Statistical analysis

Behavioral data were analyzed using analysis of variance (ANOVA with genotype and sex as factors) and post hoc analysis using Scheffe’s test (Statview Program, SAS Institute Inc., Cary, NC) to determine statistical significance. For the rota-rod, open field, and startle/PPI experiments, statistical analysis was additionally performed using repeated measures ANOVA (with between-subject factor genotype and within-subject factor session). A P-value smaller than 0.05 (p<0.05) was considered significant.

Results and discussion

Behavioral analysis of BT-IgSF-deficient mice

To investigate potential behavioral deficits in mice lacking BT-IgSF, BT-IgSF-deficient mice (KO) and wild type littermates (WT) were subjected to a series of behavioral tests. During the neurological examination, transgenic mice did not display obvious abnormalities with respect to body posture, reflexes (uprighting, eye-blink), or general sensory perception (vision, hearing, touch, pain).
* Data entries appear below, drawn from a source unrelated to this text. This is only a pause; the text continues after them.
/-- The canonical form: keys strictly rising, no value equal to `d`. -/
def Store.wf {α : Type} [DecidableEq α] (d : α) (m : Store α) : Bool :=
  decide ((m.map Prod.fst).Pairwise (· < ·)) && m.all fun e => decide (e.2 ≠ d)

/-! ## Pattern memory (R24) -/

/-- The address of a cell. -/
def cellAddress (row cell : Nat) : Nat := row * Config.cellCount + cell

/-- The colour of a cell. -/
def Memory.read (m : Memory) (row cell : Nat) : Colour := Store.read 0 m (cellAddress row cell)

/-- A cell takes a colour. -/
def Memory.write (m : Memory) (row cell : Nat) (c : Colour) : Memory := Store.write 0 m (cellAddress row cell) c

/-- The canonical form of the pattern memory, every address within the 512 rows. -/
def Memory.wf (m : Memory) : Bool :=
  Store.wf 0 m && m.all fun e => decide (e.1 < Config.rowCount * Config.cellCount)

/-- Adds a number to a lock set once (R25, R49). -/
def addLock {α : Type} [DecidableEq α] (x : α) (locks : List α) : List α := if x ∈ locks then locks else locks ++ [x]

/-- The first of `a .. b` (forward), or of `b .. a` (reverse), at which `p` holds (R38, R100). -/
def searchRange (p : Nat → Bool) (a b : Nat) (reverse : Bool) : Option Nat :=
  let range := List.range' a (b + 1 - a)
  (if reverse then range.reverse else range).find? p

/-! ## Numbers -/

/-- `x` brought to the nearest end of `lo .. hi` (00_scope.md, "Clamping and refusing"). -/
def clamp (lo hi x : Int) : Int := if x < lo then lo else if hi < x then hi else x

/-- The direction d: +1 for L2R, -1 for R2L (00_scope.md, "Conventions"). -/
def Direction.sign : Direction → Int
  | .l2r => 1
  | .r2l => -1

/-- `a` lies strictly behind `b` in the direction of travel. -/
def Direction.behind (d : Direction) (a b : Int) : Bool :=
  match d with
  | .l2r => decide (a < b)
  | .r2l => decide (b < a)

/-- The sixteen carriers, lowest number first. -/
def allCarriers : List Carrier := [0, 1, 2, 3, 4, 5, 6, 7, 8, 9, 10, 11, 12, 13, 14, 15]

/-- The six heads, S1F to S3B. -/
def allHeads : List Head := [0, 1, 2, 3, 4, 5]

/-- The three systems, ascending. -/
def allSystems : List System := [0, 1, 2]

/-! ## Windows (R21, R22) -/

/-- The system of a head. -/
def Head.system (h : Head) : System := ⟨h.val / 2, by omega⟩

/-- The bed of a head. -/
def Head.bed (h : Head) : Bed := if h.val % 2 = 0 then .front else .back

/-- The head of a system on a bed. -/
def System.head (s : System) (b : Bed) : Head :=
  match b with
  | .front => ⟨2 * s.val, by omega⟩
  | .back => ⟨2 * s.val + 1, by omega⟩

/-- The window index at position `p` and direction `d` of what stands `offset` counts from the reference (R21, R22). -/
def windowIndex (g : Geometry) (offset : Int) (d : Direction) (p : Int) : Int :=
  (p + offset + d.sign * (g.lead : Int) - (g.bedOrigin : Int) + ((g.cpn / 2 : Nat) : Int)) / (g.cpn : Int)

/-- The head index i_h (R21). -/
def headIndex (g : Geometry) (h : Head) (d : Direction) (p : Int) : Int := windowIndex g g.headOffset[h] d p

/-- The catcher index c (R22). -/
def catcherIndex (g : Geometry) (d : Direction) (p : Int) : Int := windowIndex g g.catchOffset d p

/-! ## The head course (R69) -/

/-- The course at the head of the queue. -/
def State.head? (s : State) : Option Course := s.queue.courses.head?

/-- Whether the head course is in state `st`. -/
def State.headIs (s : State) (st : CourseState) : Bool := decide (s.head?.map Course.state = some st)

/-- Whether the head course is ARMING, ARMED, KNITTING or FAULTED. -/
def State.pastQueued (s : State) : Bool :=
  s.headIs .arming || s.headIs .armed || s.headIs .knitting || s.headIs .faulted

/-- Changes the record of the head course. -/
def State.changeHead (s : State) (f : Course → Course) : State :=
  s.withQueue { s.queue with courses := match s.queue.courses with | [] => [] | c :: cs => f c :: cs }

/-- The number of courses in state QUEUED (R69). -/
def State.queuedCount (s : State) : Nat := s.queue.courses.countP fun c => decide (c.state = .queued)

/-- The number of slots in use (R68). -/
def State.slotsInUse (s : State) : Nat := s.queue.courses.length + s.queue.completions.length

/-- The listed entries of a course in ascending system number (R63). -/
def Course.listed (c : Course) : List SystemEntry :=
  allSystems.filterMap fun sys => c.entries.find? fun e => decide (e.system = sys)

/-- The carriers a course names. -/
def Course.carriers (c : Course) : List Carrier := c.entries.filterMap SystemEntry.carrier

/-! ## Carriers (R105 to R110, R114) -/

/-- The rail a carrier runs on: its CARRIER_RAIL (R105). -/
def State.railOf (s : State) (k : Carrier) : Rail := s.geo.record.carrierRail[k]

/-- Whether a carrier is in use: in 1..CARRIERS (R105). -/
def State.inUse (s : State) (k : Carrier) : Bool := decide (k.val < s.geo.record.carriers)

/-- The carrier lock (R114). -/
def State.carrierLocked (s : State) (k : Carrier) : Bool :=
  s.pastQueued && (match s.head? with | some c => decide (k ∈ c.carriers) | none => false)

/-- The rail lock (R114). -/
def State.railLocked (s : State) (r : Rail) : Bool :=
  allCarriers.any fun k => s.carrierLocked k && decide (s.railOf k = r)

/-- A position brought to the nearer end of -32..N+31 (R106, R111). -/
def Geometry.clampPosition (g : Geometry) (x : Int) : Int := clamp (-32) ((g.bedNeedles : Int) + 31) x

/-- Changes carrier-table entries; each entry that differs afterwards is a change to be written to retained memory
(R107; log 14). Where one event changes several entries, which the spec does not put in an order, they are written in
ascending carrier number (DESIGN CHOICE, log 26). -/
def State.changeCarriers (s : State) (f : Carrier → CarrierEntry → CarrierEntry) : State :=
  let new : Vector CarrierEntry 16 := Vector.ofFn fun k => f k s.carriers[k]
  (s.withCarriers new).withRetained { s.retained with
    writes := s.retained.writes ++
      allCarriers.filterMap fun k => if new[k] = s.carriers[k] then none else some (.carrier k new[k]) }

/-- Changes one carrier-table entry. -/
def State.changeCarrier (s : State) (k : Carrier) (f : CarrierEntry → CarrierEntry) : State :=
  s.changeCarriers fun j e => if j = k then f e else e

/-- The entry with its position lost (R105). -/
def CarrierEntry.lost (e : CarrierEntry) : CarrierEntry := { e with status := .unknown }

/-- A HELD entry becomes UNKNOWN (R109, R123). -/
def CarrierEntry.dropHeld (e : CarrierEntry) : CarrierEntry :=
  match e.status with
  | .held _ => e.lost
  | _ => e

/-- An ENGAGED entry becomes HELD at the position it has (R123). -/
def CarrierEntry.hold (e : CarrierEntry) : CarrierEntry :=
  match e.status with
  | .engaged p => { e with status := .held p }
  | _ => e

/-- A HELD entry becomes ENGAGED at `x` (R123). -/
def CarrierEntry.engageHeld (x : Int) (e : CarrierEntry) : CarrierEntry :=
  match e.status with
  | .held _ => { e with status := .engaged x }
  | _ => e

/-- An ENGAGED or HELD entry takes position `x` (R106). -/
def CarrierEntry.follow (x : Int) (e : CarrierEntry) : CarrierEntry :=
  match e.status with
  | .engaged _ => { e with status := .engaged x }
  | .held _ => { e with status := .held x }
  | _ => e

/-- Whether an entry is HELD. -/
def CarrierEntry.isHeld (e : CarrierEntry) : Bool := match e.status with | .held _ => true | _ => false

/-- Whether an entry is ENGAGED. -/
def CarrierEntry.isEngaged (e : CarrierEntry) : Bool := match e.status with | .engaged _ => true | _ => false

/-- Whether an entry is UNKNOWN. -/
def CarrierEntry.isUnknown (e : CarrierEntry) : Bool := match e.status with | .unknown => true | _ => false

/-- The position of a PARKED entry. -/
def CarrierEntry.parkedAt (e : CarrierEntry) : Option Int := match e.status with | .parked p => some p | _ => none

/-- The position of an entry, absent when UNKNOWN (R105). -/
def CarrierEntry.position (e : CarrierEntry) : Option Int :=
  match e.status with
  | .parked p => some p
  | .engaged p => some p
  | .held p => some p
  | .unknown => none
As expected, body weight differed significantly between male and female mice (2-way ANOVA F_sex(1,44) = 21.263, p<0.0001), but not between genotypes (KO males (n = 17) 28.0±0.7 g, WT males (n = 19) 29.2±0.7 g; KO females (n = 6) 24.1±0.4 g, WT females 24.8±0.9 g). Likewise, the maximum and average grip strength were significantly higher for males compared to females (2-way ANOVA F_sex(1,20) = 12.794, p = 0.0019; F_sex(1,20) = 12.228, p = 0.0023, respectively, cohort #3 24 mice n = 6 for each sex and genotype), but did not differ between BT-IgSF-deficient and control mice. Furthermore, motor coordination examined on the Rota-Rod was similar for BT-IgSF-deficient and control mice (Fig 1A), indicating that coordination is not generally impaired in adult BT-IgSF-deficient mice.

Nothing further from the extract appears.